-- ==== Sys2Proof/Machine/Link.lean ====
section
/-! DEFINITION. The transport exchanges (00_scope.md R13) and the frame emission `EmitFrame`
(42_checksum_framer.md R141, R142): bytes are generated one at a time as they are sent; no frame is stored. -/

namespace Sys2Proof.Machine

/-- How a run of exchanges ends: every byte answered, one byte answered with a failure, one byte never answered. -/
inductive Ending where
  | done
  | failed
  | silent
  deriving DecidableEq, Repr

/-- One place of a frame (R141): a byte sent as it is, a byte that is summed and sent, or a byte of the checksum. -/
inductive Slot where
  | plain (b : Byte)
  | summed (b : Byte)
  | cksLo
  | cksHi
  deriving DecidableEq, Repr

/-- The byte of a slot when the accumulator holds `cks` (R142: `6+n` and `7+n` read `CKS`). -/
def slotByte (cks : Half) : Slot → Byte
  | .plain b => b
  | .summed b => b
  | .cksLo => BitVec.ofNat 8 (cks.toNat % 256)
  | .cksHi => BitVec.ofNat 8 (cks.toNat / 256)

/-- The accumulator once a slot's byte is generated: a summed byte is added BEFORE it is exchanged (R142). -/
def slotSum (cks : Half) : Slot → Half
  | .summed b => cksAdd cks b
  | .plain _ | .cksLo | .cksHi => cks

/-- What a run of `Xfer` exchanges leaves: the accumulator, the events and responses in order, the answers not yet
asked for, and how it ended. -/
structure Emission where
  cks : Half
  events : List Event
  responses : List Byte
  rest : List XferAnswer
  ending : Ending
  deriving DecidableEq, Repr

/-- The run that begins with byte `b` answered `ok(r)` and goes on as `e` (00_scope.md R13: `tx(b)`, `rx(r)`). -/
def Emission.exchanged (b r : Byte) : Emission → Emission
  | ⟨cks, events, responses, rest, ending⟩ => ⟨cks, .tx b :: .rx r :: events, r :: responses, rest, ending⟩

/-- The loop of `EmitFrame` (R142): each slot's byte is generated, summed where it is to be, and exchanged by `Xfer`;
the first failure ends it (R145), and so does a byte that is never answered (70_reset_and_hazards.md R199). -/
def emitSlots : List Slot → Half → List XferAnswer → Emission
  | [], cks, answers => ⟨cks, [], [], answers, .done⟩
  | slot :: slots, cks, answers =>
    match answers with
    | .ok r :: rest => (emitSlots slots (slotSum cks slot) rest).exchanged (slotByte cks slot) r
    | .wfail :: rest => ⟨slotSum cks slot, [.fail .w], [], rest, .failed⟩
    | .rfail :: rest => ⟨slotSum cks slot, [.tx (slotByte cks slot), .fail .r], [], rest, .failed⟩
    | .never :: rest => ⟨slotSum cks slot, [], [], rest, .silent⟩
    | [] => ⟨slotSum cks slot, [], [], [], .silent⟩

/-- The places of a frame in index order (R141, R142). -/
def frameSlots (cmd comp : Byte) (pl : List Byte) : List Slot :=
  [.plain Config.magic1, .plain Config.magic2, .summed cmd, .summed comp,
    .summed (BitVec.ofNat 8 (pl.length % 256)), .summed (BitVec.ofNat 8 (pl.length / 256))]
  ++ pl.map .summed
  ++ [.cksLo, .cksHi, .plain Config.ackFill, .plain Config.ackFill]

/-- `EmitFrame(cmd, comp, pl)` (R142), and `onDone` if it answers done. `CKS` is cleared first; `RSP` is written only
when every byte is answered (R144), from the responses to bytes 8+n and 9+n; a failure raises `TransportFailure`
(R145); silence leaves the operation in progress (R199). -/
def emitFrame (cmd comp : Byte) (pl : List Byte) (onDone : State → State) (s : State) : Result :=
  let e := emitSlots (frameSlots cmd comp pl) 0 s.xferAnswers
  let sent := { s with cks := e.cks, hist := s.hist ++ e.events, xferAnswers := e.rest }
  match e.ending with
  | .done =>
    .next (onDone { sent with
      rsp1 := e.responses.getD (8 + pl.length) 0, rsp2 := e.responses.getD (9 + pl.length) 0 })
  | .failed => .next (raise .transportFailure sent)
  | .silent => .next { sent with stuck := true }

/-- What a run of `Put` exchanges leaves. -/
structure PutRun where
  events : List Event
  rest : List PutAnswer
  ending : Ending
  deriving DecidableEq, Repr

/-- The run that begins with byte `b` taken and goes on as `e`. -/
def PutRun.taken (b : Byte) : PutRun → PutRun
  | ⟨events, rest, ending⟩ => ⟨.tx b :: events, rest, ending⟩

/-- The loop of DUMP (42_checksum_framer.md R153): one `Put` a byte, the first failure ends it. -/
def putBytes : List Byte → List PutAnswer → PutRun
  | [], answers => ⟨[], answers, .done⟩
  | b :: bs, answers =>
    match answers with
    | .ok :: rest => (putBytes bs rest).taken b
    | .wfail :: rest => ⟨[.fail .w], rest, .failed⟩
    | .never :: rest => ⟨[], rest, .silent⟩
    | [] => ⟨[], [], .silent⟩

/-- The body of DUMP (R153): neither `CKS` nor `RSP` is touched. -/
def dumpChunk (onDone : State → State) (s : State) : Result :=
  let e := putBytes (chunkBytesOf s) s.putAnswers
  let sent := { s with hist := s.hist ++ e.events, putAnswers := e.rest }
  match e.ending with
  | .done => .next (onDone sent)
  | .failed => .next (raise .transportFailure sent)
  | .silent => .next { sent with stuck := true }

end Sys2Proof.Machine
end

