/-! ## The step (00_scope.md R5, R6; 60_exceptions.md R173; 70_reset_and_hazards.md) -/

/-- A step runs the decoded operation: a block that is not stuck takes the next word, moves past it, and is where
`exec` of the operation it decodes to leaves it (R173; the port is the model's own, log 1). -/
def Obligations.StepRunsTheDecodedOperation : Prop :=
  ∀ (s : State) (w : OpWord) (rest : List HostInput) (i : Instr),
    s.stuck = false → s.port = .word w :: rest → decodeWord w = .legal i → step s = exec i { s with port := rest }

/-- R172: a step on an illegal word sets `ERR` to 7 if it is 0 and changes nothing else (the word is taken from the
port, which is the model's own, log 1). -/
def Obligations.StepOnAnIllegalWord : Prop :=
  ∀ (s : State) (w : OpWord) (rest : List HostInput),
    s.stuck = false → s.port = .word w :: rest → IllegalByR90 w →
      step s = .next { s with port := rest, err := if s.err = .noError then .illegalOperation else s.err }

/-- R191: with no word presented the block waits. -/
def Obligations.BlockWaitsForAWord : Prop :=
  ∀ s : State, s.port = [] → step s = .next s

/-- R190, R191: a reset leaves every register and every buffer byte 0, touches neither history nor parameters nor
transport, and does to the block exactly what RST does; it ends an operation in progress (R199). The port (log 1), the
`stuck` mark (log 3) and that the read results stay (log 7) are the model's choices. -/
def Obligations.ExternalResetDoesWhatRstDoes : Prop :=
  ∀ (s : State) (rest : List HostInput), s.port = .reset :: rest →
    ∃ t u, step s = .next t ∧ exec .rst { s with port := rest } = .next u
      ∧ IsReset t ∧ SameSurroundings s t ∧ t.port = rest ∧ t = { u with stuck := false }

/-- R38: after reset and after RST every register and every buffer byte is 0. -/
def Obligations.ResetAndRstLeaveEverythingZero : Prop :=
  (IsReset State.reset ∧ ∀ n, registerValue n State.reset = 0)
    ∧ ∀ s : State, ∃ t, exec .rst s = .next t ∧ IsReset t ∧ ∀ n, registerValue n t = 0

/-- R199: a block whose last operation is still in progress takes no word, not even RST; a reset recovers it. -/
def Obligations.StuckBlockTakesOnlyAReset : Prop :=
  ∀ s : State, s.stuck = true →
    (∀ w rest, s.port = .word w :: rest → step s = .next s)
      ∧ (∀ rest, s.port = .reset :: rest → ∃ t, step s = .next t ∧ t.stuck = false ∧ IsReset t ∧ t.port = rest)

/-! ## Errors and phases (60_exceptions.md) -/

/-- R175: while `ERR ≠ 0` every operation other than RST, RD and RDCB, an illegal word too, changes nothing at all; RD
and RDCB work normally; and no byte follows a failure on the wire: no step adds to the history. (That a read result goes
into the list `reads` is the model's choice, log 7, and so is the port that a step takes its word from, log 1.) -/
def Obligations.ErrorStateIgnoresOperations : Prop :=
  (∀ (i : Instr) (s : State), s.err ≠ .noError →
    (¬ AlwaysRuns i → exec i s = .next s)
      ∧ (∀ n, i = .rd n → ∃ v, exec i s = .next { s with reads := s.reads ++ [v] } ∧ v.toNat = registerValue n s)
      ∧ (∀ a, i = .rdcb a → a.toNat < 640 →
          exec i s = .next { s with reads := s.reads ++ [(s.cb.read a.toNat).setWidth 16] }))
    ∧ (∀ (w : OpWord) (s : State), s.err ≠ .noError → (∃ e, decodeWord w = .illegal e) → execWord w s = .next s)
    ∧ ∀ s s' : State, s.err ≠ .noError → step s = .next s' → s'.hist = s.hist

/-- R177, R180: an operation whose `Pre` is false raises `SequenceError` and changes nothing else. -/
def Obligations.FalsePreconditionRaisesSequenceError : Prop :=
  ∀ (i : Instr) (s : State), s.err = .noError → ¬ Pre i s → exec i s = .next { s with err := .sequenceError }

/-- R176: the only exit from the error state is RST or a reset, and both clear everything with it. (The port, log 1, and
that the read results stay, log 7, are the model's choices.) -/
def Obligations.OnlyRstOrResetLeavesTheErrorState : Prop :=
  ∀ s s' : State, s.err ≠ .noError → step s = .next s' →
    s'.err = s.err
      ∨ (IsReset s' ∧ SameSurroundings s s' ∧ ResetComesNext s)

/-- R174: errors other than `TransportFailure` are precise: the state after is the state before with `ERR` set. -/
def Obligations.ErrorsBeforeAnyEffectArePrecise : Prop :=
  ∀ (i : Instr) (s t : State), s.err = .noError → exec i s = .next t → t.err ≠ .noError →
    t.err ≠ .transportFailure → t = { s with err := t.err }

/-- R171: no step raises code 2 or 3. -/
def Obligations.ReservedCodesAreNeverRaised : Prop :=
  ∀ s s' : State, step s = .next s' → s'.err = .unsupportedColorMode ∨ s'.err = .tooManyColors → s'.err = s.err

/-! ## Configuration and control (40_config_control.md) -/

/-- R100, 70_reset_and_hazards.md R191: RST runs in every state and leaves every register and every buffer byte 0;
history, parameters and transport are untouched. (So are, by the model's choices, the rest of the port, log 1, the
`stuck` mark, log 3, and the read results, log 7: no rule says so.) -/
def Obligations.RstClearsTheBlock : Prop :=
  ∀ s : State, ∃ t, exec .rst s = .next t ∧ IsReset t ∧ SameSurroundings s t ∧ t.port = s.port ∧ t.stuck = s.stuck

/-- R101, R102: SETW and SETH store any value and change nothing else. -/
def Obligations.SetwAndSethStoreTheDimension : Prop :=
  ∀ (v : Byte) (s : State), s.err = .noError → s.enc = .idle →
    exec (.setw v) s = .next { s with imgW := v } ∧ exec (.seth v) s = .next { s with imgH := v }

/-- R103: check 1 before check 2, each changing nothing but `ERR`; a START that passes both begins the job. -/
def Obligations.StartChecksThenBegins : Prop :=
  ∀ (d : Mode) (s : State), s.err = .noError → s.enc = .idle →
    if s.imgW.toNat = 0 ∨ s.imgW.toNat > 160 ∨ s.imgW.toNat % 8 ≠ 0 ∨ s.imgH.toNat = 0 ∨ s.imgH.toNat % 16 ≠ 0 then
      exec (.start d) s = .next { s with err := .invalidDimensions }
    else if s.imgH.toNat / 16 > 9 then
      exec (.start d) s = .next { s with err := .unsupportedChunkCount }
    else
      exec (.start d) s = .next { s with
        mode := d
        nchunk := BitVec.ofNat 4 (s.imgH.toNat / 16), chunk := 0#4, rpt := 0#4
        tr := 0#5, tc := 0#5, y := 0#3, x := 0#3
        cb := []
        enc := .fill
        seq := if d = .print then .ready else .idle }

/-- R105, 10_state.md R20: RD returns the register's value, zero-extended, in every state, and changes no state of the
block. -/
def Obligations.RdReturnsTheRegister : Prop :=
  ∀ (n : RegName) (s : State),
    ∃ v : Half, exec (.rd n) s = .next { s with reads := s.reads ++ [v] } ∧ v.toNat = registerValue n s

/-- R106: RDCB returns the byte, zero-extended, in every state, and changes no state of the block; an address of 640
or more is an illegal operation with no read result. -/
def Obligations.RdcbReturnsTheByte : Prop :=
  ∀ (a : BitVec 10) (s : State),
    if a.toNat < 640 then
      ∃ v : Half, exec (.rdcb a) s = .next { s with reads := s.reads ++ [v] } ∧ v.toNat = (s.cb.read a.toNat).toNat
    else exec (.rdcb a) s = .next { s with err := if s.err = .noError then .illegalOperation else s.err }

/-! ## The tile encoder (41_tile_encoder.md, 20_memory.md) -/

/-- R121: the colour code, its equations, and the code as the number `3 - idx`. -/
def Obligations.ColourCodeFollowsTheTable : Prop :=
  (colourCode ⟨true, 0⟩ = (true, true) ∧ colourCode ⟨true, 1⟩ = (false, true)
      ∧ colourCode ⟨true, 2⟩ = (true, false) ∧ colourCode ⟨true, 3⟩ = (false, false))
    ∧ (∀ idx, colourCode ⟨false, idx⟩ = (false, false))
    ∧ (∀ p : Pixel, colourCode p = (p.m && !p.idx.getLsbD 0, p.m && !p.idx.getLsbD 1))
    ∧ (∀ idx : BitVec 2, 2 * (colourCode ⟨true, idx⟩).2.toNat + (colourCode ⟨true, idx⟩).1.toNat = 3 - idx.toNat)

/-- R122: `ShiftIn` doubles each plane register, adds the pixel's bit and drops the bit shifted out of bit 7; after
eight steps pixel `x` is in bit `7 - x`. -/
def Obligations.ShiftInDoublesAndAddsTheBit : Prop :=
  (∀ (p : Pixel) (s : State), ∃ lo hi : Byte, shiftIn p s = { s with lo := lo, hi := hi }
    ∧ lo.toNat = (2 * s.lo.toNat + (planeBit 0 p).toNat) % 256
    ∧ hi.toNat = (2 * s.hi.toNat + (planeBit 1 p).toNat) % 256)
    ∧ ∀ (row : Nat → Pixel) (s : State) (x : Nat), x < 8 →
      (shiftInAll ((List.range 8).map row) s).lo.getLsbD (7 - x) = planeBit 0 (row x)
        ∧ (shiftInAll ((List.range 8).map row) s).hi.getLsbD (7 - x) = planeBit 1 (row x)

/-- R123: after eight pixels the plane registers are the two sums, whatever they held before. -/
def Obligations.EightShiftsMakeThePlaneBytes : Prop :=
  ∀ (p0 p1 p2 p3 p4 p5 p6 p7 : Pixel) (s : State),
    ∃ t, t = shiftInAll [p0, p1, p2, p3, p4, p5, p6, p7] s
      ∧ t.lo.toNat = planeSum 0 [p0, p1, p2, p3, p4, p5, p6, p7]
      ∧ t.hi.toNat = planeSum 1 [p0, p1, p2, p3, p4, p5, p6, p7]
      ∧ t = { s with lo := t.lo, hi := t.hi }

/-- R60: `Off` is the source's formula, and (tile row mod 2, tile column, pixel row, plane) is a bijection onto
0..639. -/
def Obligations.BufferMapIsABijection : Prop :=
  (∀ tr tc y, off tr tc y = (tr % 2) * 320 + tc * 16 + y * 2)
    ∧ (∀ tr tc y, tc < 20 → y < 8 → off tr tc y % 2 = 0 ∧ off tr tc y + 1 < 640)
    ∧ ∀ a, a < 640 → ∃ h tc y plane, h < 2 ∧ tc < 20 ∧ y < 8 ∧ plane < 2 ∧ off h tc y + plane = a
        ∧ ∀ h' tc' y' plane', h' < 2 → tc' < 20 → y' < 8 → plane' < 2 → off h' tc' y' + plane' = a →
            h' = h ∧ tc' = tc ∧ y' = y ∧ plane' = plane

/-- R126: a PIX that does not complete its row shifts the pixel in and counts it; nothing else changes, memory
included. -/
def Obligations.PixInsideARow : Prop :=
  ∀ (p : Pixel) (s : State), s.err = .noError → s.enc = .fill → s.x.toNat < 7 →
    ∃ lo hi : Byte, exec (.pix p) s = .next { s with lo := lo, hi := hi, x := s.x + 1#3 }
      ∧ lo.toNat = (2 * s.lo.toNat + (planeBit 0 p).toNat) % 256
      ∧ hi.toNat = (2 * s.hi.toNat + (planeBit 1 p).toNat) % 256

/-- R126, R124, R125: the PIX that completes its row writes the two plane bytes at `Off` and `Off + 1`, advances the
place, and changes nothing else. (The tile column is one that exists, as 10_state.md R30 says of every reachable
state.) -/
def Obligations.PixCompletesARow : Prop :=
  ∀ (p : Pixel) (s : State), s.err = .noError → s.enc = .fill → s.x = 7#3 → s.tc.toNat ≤ 19 → s.cb.wf = true →
    ∃ (t : State) (lo hi : Byte), exec (.pix p) s = .next t ∧ RowCommitted lo hi s t
      ∧ lo.toNat = (2 * s.lo.toNat + (planeBit 0 p).toNat) % 256
      ∧ hi.toNat = (2 * s.hi.toNat + (planeBit 1 p).toNat) % 256

/-- R127, R123, R124, R125: ROW writes the two plane bytes of its eight pixels at `Off` and `Off + 1`, advances the
place, and changes nothing else. -/
def Obligations.RowWritesItsTwoBytes : Prop :=
  ∀ (p0 p1 p2 p3 p4 p5 p6 p7 : Pixel) (s : State),
    s.err = .noError → s.enc = .fill → s.x = 0#3 → s.tc.toNat ≤ 19 → s.cb.wf = true →
    ∃ (t : State) (lo hi : Byte), exec (.row p0 p1 p2 p3 p4 p5 p6 p7) s = .next t ∧ RowCommitted lo hi s t
      ∧ lo.toNat = planeSum 0 [p0, p1, p2, p3, p4, p5, p6, p7]
      ∧ hi.toNat = planeSum 1 [p0, p1, p2, p3, p4, p5, p6, p7]

/-- R127: a ROW equals the eight PIX of its pixels. -/
def Obligations.RowEqualsEightPix : Prop :=
  ∀ (p0 p1 p2 p3 p4 p5 p6 p7 : Pixel) (s : State), s.err = .noError → s.enc = .fill → s.x = 0#3 →
    exec (.row p0 p1 p2 p3 p4 p5 p6 p7) s
      = runAll [.pix p0, .pix p1, .pix p2, .pix p3, .pix p4, .pix p5, .pix p6, .pix p7] s

/-- R128: the eight ROWs, or the 64 PIX, of one tile write its 16 bytes and no other byte. -/
def Obligations.EightRowsWriteTheTile : Prop :=
  ∀ (tile : Nat → Nat → Pixel) (s : State),
    s.err = .noError → s.enc = .fill → s.x = 0#3 → s.y = 0#3 → s.tc.toNat ≤ 19 → s.cb.wf = true →
    ∃ t, runAll ((List.range 8).map (tileRow tile)) s = .next t
      ∧ runAll (((List.range 8).flatMap (tilePixels tile)).map .pix) s = .next t
      ∧ (∀ y, y < 8 →
          (t.cb.read ((s.tr.toNat % 2) * 320 + s.tc.toNat * 16 + 2 * y)).toNat = planeSum 0 (tilePixels tile y)
          ∧ (t.cb.read ((s.tr.toNat % 2) * 320 + s.tc.toNat * 16 + 2 * y + 1)).toNat = planeSum 1 (tilePixels tile y))
      ∧ ∀ a, a < (s.tr.toNat % 2) * 320 + s.tc.toNat * 16 ∨ (s.tr.toNat % 2) * 320 + s.tc.toNat * 16 + 16 ≤ a →
          t.cb.read a = s.cb.read a

/-- R129, R130: a PIX of the pixel of the image at the block's place completes, and keeps the encoding of the image. -/
def Obligations.PixelsOfAnImageKeepItsEncoding : Prop :=
  ∀ (img : Image) (s : State), BlockInv s → Encodes img s → s.err = .noError → s.enc = .fill →
    ∃ t, exec (.pix (img (8 * s.tc.toNat + s.x.toNat) (8 * s.tr.toNat + s.y.toNat))) s = .next t
      ∧ BlockInv t ∧ Encodes img t

/-- R129, R130: a ROW of the eight pixels of the image at the block's place completes, and keeps the encoding of the
image. -/
def Obligations.RowsOfAnImageKeepItsEncoding : Prop :=
  ∀ (img : Image) (s : State), BlockInv s → Encodes img s → s.err = .noError → s.enc = .fill → s.x = 0#3 →
    ∃ t, exec (tileRow (fun y x => img (8 * s.tc.toNat + x) (8 * s.tr.toNat + y)) s.y.toNat) s = .next t
      ∧ BlockInv t ∧ Encodes img t

/-- R103, R151, R41: START, and every drain that leaves chunks to fill, begin the encoding of an image with nothing
taken. -/
def Obligations.StartAndDrainBeginAnEncoding : Prop :=
  ∀ (img : Image) (i : Instr) (s t : State), BlockInv s → s.err = .noError → exec i s = .next t → t.enc = .fill →
    s.enc ≠ .fill → Encodes img t

/-- R130, R63: a full chunk that encodes the image is `K_c`, byte for byte and bit for bit, as it is drained. -/
def Obligations.FullChunkIsTheChunkOfTheImage : Prop :=
  ∀ (img : Image) (s : State), Encodes img s → s.enc = .full →
    ∀ (a b : Nat) (h : a < (chunkBytesOf s).length), b < 8 →
      (chunkBytesOf s)[a].getLsbD b = chunkBit img s.imgW.toNat s.chunk.toNat a b

/-- R129, R130: the ROWs of band `c` of an image, from the place where the band begins, fill the chunk with `K_c`; the
rest of the state is as it was, but for the place, the shift registers and the phase. -/
def Obligations.BandOfAnImageFillsTheChunk : Prop :=
  ∀ (img : Image) (s : State), BlockInv s → s.err = .noError → s.enc = .fill → s.cb = [] →
    s.tr.toNat = 2 * s.chunk.toNat → s.tc = 0#5 → s.y = 0#3 → s.x = 0#3 →
    ∃ t, runAll (bandRows img s.imgW.toNat s.chunk.toNat) s = .next t
      ∧ chunkBytesOf t = encodedChunk img s.imgW.toNat s.chunk.toNat
      ∧ t = { s with enc := .full, tr := s.tr + 2#5, lo := t.lo, hi := t.hi, cb := t.cb }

━━━━━━━━━━━━━━━━━━━━━━━━━━━━━━

_Task:_
Give back exactly the lines above, from the line containing "def Obligations.ErrorStateIgnoresOperations : Prop" through the line containing "code 2 or 3. -/", with both end lines and nothing more.

_Solution for this problem:_
def Obligations.ErrorStateIgnoresOperations : Prop :=
  (∀ (i : Instr) (s : State), s.err ≠ .noError →
    (¬ AlwaysRuns i → exec i s = .next s)
      ∧ (∀ n, i = .rd n → ∃ v, exec i s = .next { s with reads := s.reads ++ [v] } ∧ v.toNat = registerValue n s)
      ∧ (∀ a, i = .rdcb a → a.toNat < 640 →
          exec i s = .next { s with reads := s.reads ++ [(s.cb.read a.toNat).setWidth 16] }))
    ∧ (∀ (w : OpWord) (s : State), s.err ≠ .noError → (∃ e, decodeWord w = .illegal e) → execWord w s = .next s)
    ∧ ∀ s s' : State, s.err ≠ .noError → step s = .next s' → s'.hist = s.hist

/-- R177, R180: an operation whose `Pre` is false raises `SequenceError` and changes nothing else. -/
def Obligations.FalsePreconditionRaisesSequenceError : Prop :=
  ∀ (i : Instr) (s : State), s.err = .noError → ¬ Pre i s → exec i s = .next { s with err := .sequenceError }

/-- R176: the only exit from the error state is RST or a reset, and both clear everything with it. (The port, log 1, and
that the read results stay, log 7, are the model's choices.) -/
def Obligations.OnlyRstOrResetLeavesTheErrorState : Prop :=
  ∀ s s' : State, s.err ≠ .noError → step s = .next s' →
    s'.err = s.err
      ∨ (IsReset s' ∧ SameSurroundings s s' ∧ ResetComesNext s)

/-- R174: errors other than `TransportFailure` are precise: the state after is the state before with `ERR` set. -/
def Obligations.ErrorsBeforeAnyEffectArePrecise : Prop :=
  ∀ (i : Instr) (s t : State), s.err = .noError → exec i s = .next t → t.err ≠ .noError →
    t.err ≠ .transportFailure → t = { s with err := t.err }

/-- R171: no step raises code 2 or 3. -/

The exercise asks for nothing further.